マル太の『道草日記』

ほぼ毎日更新――

硬派ファンタシー

 物語には3つの要素があります。

  1)世界 2)人物 3)事象

 の3つです。

 1)は舞台設定のことですね。
 2)はキャラクターです。
 3)は出来事です。あるいは、あらすじといってもいいでしょう。

 このうち、物語を最も制約するものは、世界です。
 私たちは、基本的には、一つの世界しか知らない。人物や事象は多様ですが、世界は一様です。
 つまり、一様な世界が、多様な人物や事象の自由度を下げてしまう。

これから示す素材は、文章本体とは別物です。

-- ==== Sys2Proof/Machine/Franking.lean ====
section
/-! DEFINITION. Franking (12): reservations and their admission, the checks of FRK writes. -/

namespace Sys2Proof.Machine

def resLimit (s : State) (r : Nat) : Nat := capacity s r * rfld s frkCeilOff 4 0 / 100

/-- The charge of an entry's written value, or of the value in force until a release takes effect (12 R305). -/
def resChargeNow (s : State) (n r : Nat) : Nat :=
  let w0 := reg s (frkResOff n 0)
  let a0 := regAct s (frkResOff n 0)
  if w0.getLsbD 31 then (if maskNames (reg s (frkResOff n 1)) (reg s (frkResOff n 2)) r then fld w0 15 0 else 0)
  else if a0.getLsbD 31 then (if maskNames (regAct s (frkResOff n 1)) (regAct s (frkResOff n 2)) r then fld a0 15 0 else 0)
  else 0
/-- A word of an entry as a commit will leave it. -/
def nextRes (s : State) (n w : Nat) : Word32 :=
  match smGet optDef s.ctl.staged (frkResOff n w), smGet optDef s.ctl.committed (frkResOff n w) with
  | some v, _ => v
  | none, some v => v
  | none, none => reg s (frkResOff n w)
/-- What an entry charges a resource: its written value, the value in force until the boundary that releases it (12 R305), and, while a
commit is to change it, the larger FLITS wherever either mask names it (21 R514). -/
def resCharge (s : State) (n r : Nat) : Nat :=
  let names (f : Nat → Word32) : Bool := (f 0).getLsbD 31 && maskNames (f 1) (f 2) r
  let flits (f : Nat → Word32) : Nat := if (f 0).getLsbD 31 then fld (f 0) 15 0 else 0
  let old (w : Nat) : Word32 := reg s (frkResOff n w)
  let new (w : Nat) : Word32 := nextRes s n w
  if (List.range 3).all fun w => new w == old w then resChargeNow s n r
  else if names old || names new then max (max (flits old) (flits new)) (resChargeNow s n r)
  else resChargeNow s n r
def chargedBut (s : State) (skip r : Nat) : Nat :=
  ((List.range 540).map fun n => if n = skip then 0 else resCharge s n r).foldl (· + ·) 0
def charged (s : State) (r : Nat) : Nat := chargedBut s 540 r
def rfree (s : State) (i : Nat) : Nat := resLimit s i * 2 ^ 16 + (resLimit s i - charged s i)

/-- The words of W1 and W2 that a write of W0 takes (12 R305): those held since, else the present ones. [DEDUCED, log entry 48] -/
def heldRes (s : State) (n w : Nat) : Word32 :=
  match s.ctl.regs.find? fun e => e.1 == bankKey (frkResOff n w) 600 with
  | some e => e.2
  | none => reg s (frkResOff n w)
/-- [DEDUCED, log entry 48] -/
def holdRes (n w : Nat) (v : Word32) (s : State) : State :=
  { s with ctl := { s.ctl with regs := smInsert s.ctl.regs (bankKey (frkResOff n w) 600) v } }
def dropHeldRes (n w : Nat) (s : State) : State :=
  { s with ctl := { s.ctl with regs := smDrop s.ctl.regs (bankKey (frkResOff n w) 600) } }

def portOut (s : State) (p : Nat) : Bool := decide ((smGet (fun _ => ({} : Port)) s.links.ports p).state = .out)

/-- A mask bit that names an excluded controller or a port out of service (12 R306). -/
def namesAbsent (s : State) (w1 w2 : Word32) : Bool :=
  (List.range 8).any fun j => (w1.getLsbD (8 + j) && (memCtl s (8 + j)).excluded) || (w2.getLsbD j && portOut s j)

/-- The admission check of a write of W0 (12 R305, R306): ok, `ST_RANGE` or `ST_BUDGET`. [DEDUCED, log entry 48] -/
def resAdmission (n : Nat) (w0 w1 w2 : Word32) (s : State) : Nat :=
  if 535 ≤ n ∨ (n < 512 ∧ !bound s n) ∨ namesAbsent s w1 w2 then stRange
  else if !w0.getLsbD 31 then stOk
  else if fld w0 15 0 = 0 then stRange
  else if (List.range 40).all fun r => !maskNames w1 w2 r || decide (chargedBut s n r + fld w0 15 0 ≤ resLimit s r) then stOk
  else stBudget

/-- The sum of shares of a kind with the ceiling (12 R303). -/
def shareSum (v : Word32) : Nat := fld v 23 16 + fld v 15 8 + fld v 7 0

/-- The value checks of FRK writes beyond reserved bits (12 R303, R305, R306, R309, R317, R320). -/
def frkCheck (off : Nat) (v : Word32) (s : State) : Nat :=
  if off < 0x800020 then (if fld v 4 0 < 8 ∨ 16 < fld v 4 0 then stRange else stOk)
  else if off = frkCeilOff then
    if 20 < fld v 4 0 ∨ ((List.range 5).any fun i => decide (100 < fld v 4 0 + shareSum (reg s (0x800040 + 4 * i)))) then stRange
    else if (List.range 40).any fun r => decide (capacity s r * fld v 4 0 / 100 < charged s r) then stBudget
    else stOk
  else if 0x800040 ≤ off ∧ off < 0x800054 then (if 100 < rfld s frkCeilOff 4 0 + shareSum v then stRange else stOk)
  else if off = 0x800060 then
    if fld v 31 24 < 1 ∨ 4 < fld v 31 24 ∨ fld v 23 16 < 1 ∨ 8 < fld v 23 16 ∨ fld v 15 8 < 1 ∨ 4 < fld v 15 8 ∨ fld v 7 0 < 4 ∨ 32 < fld v 7 0 then stRange
    else stOk
  else if 0x900000 ≤ off ∧ off < 0x900000 + 16 * 540 then
    let n := (off - 0x900000) / 16
    if (off - 0x900000) % 16 = 0 then resAdmission n v (heldRes s n 1) (heldRes s n 2) s
    else if 535 ≤ n ∨ (n < 512 ∧ !bound s n) ∨ (if (off - 0x900000) % 16 = 4 then namesAbsent s v 0 else namesAbsent s 0 v) then stRange
    else stOk
  else stOk

/-- Apply an accepted FRK write: W1 and W2 are held until W0 (12 R305). [DEDUCED, log entry 48] -/
def frkApply (off : Nat) (v : Word32) (s : State) : State :=
  if 0x900000 ≤ off ∧ off < 0x900000 + 16 * 540 then
    let n := (off - 0x900000) / 16
    match (off - 0x900000) % 16 with
    | 0 => setReg off v (dropHeldRes n 1 (dropHeldRes n 2 (setReg (frkResOff n 1) (heldRes s n 1) (setReg (frkResOff n 2) (heldRes s n 2) s))))
    | 4 => holdRes n 1 v s
    | _ => holdRes n 2 v s
  else setReg off v s

end Sys2Proof.Machine
end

そこに落とし穴があるわけです。

 この問題を解決し得るのが、ファンタシーです。

 ファンタシーは世界を自由に描きます。
 本来、一様であるはずの世界を、敢えて多様とみなすのです。

 したがって、狭義のファンタシーは、世界の描写に力点を置きます。
 世界を描くための人物であり、事象であるのです。

 これに対し――
 私は、広義のファンタシーというものが、あってもいいのではないかと考えています。

 世界は、人物や事象の自由度を下げるといいました。
 それを下げぬよう、世界に必要最小限の多様性がもちこまれた物語――それが広義のファンタシーです。

 僕は、これを「硬派ファンタシー」と呼んでいます。
「硬派」というのは、安易な世界の多様性を戒めるという意味での硬派です。
 いわば、ファンタシーというベッドの上に、世界の多様性という布団を敷きすぎない、という意味での硬派です。

 他方、狭義のファンタシーは「正統ファンタシー」と呼んでいます。
 正統ファンタシーは、ふかふかの布団が幾重にも敷かれています。
 そういう意味では「軟派」です。
 誤解を招くので、この表現は用いませんが……。

 どちらがいいとか、わるいとかいう話ではありません。
 ファンタシーには大きく2種類あるということです。

 ただし――
 私個人は、硬派ファンタシーに、より大きな可能性を、みいだしています。

 私が、これまでに書いてきたファンタシーのほとんどは、硬派ファンタシーです。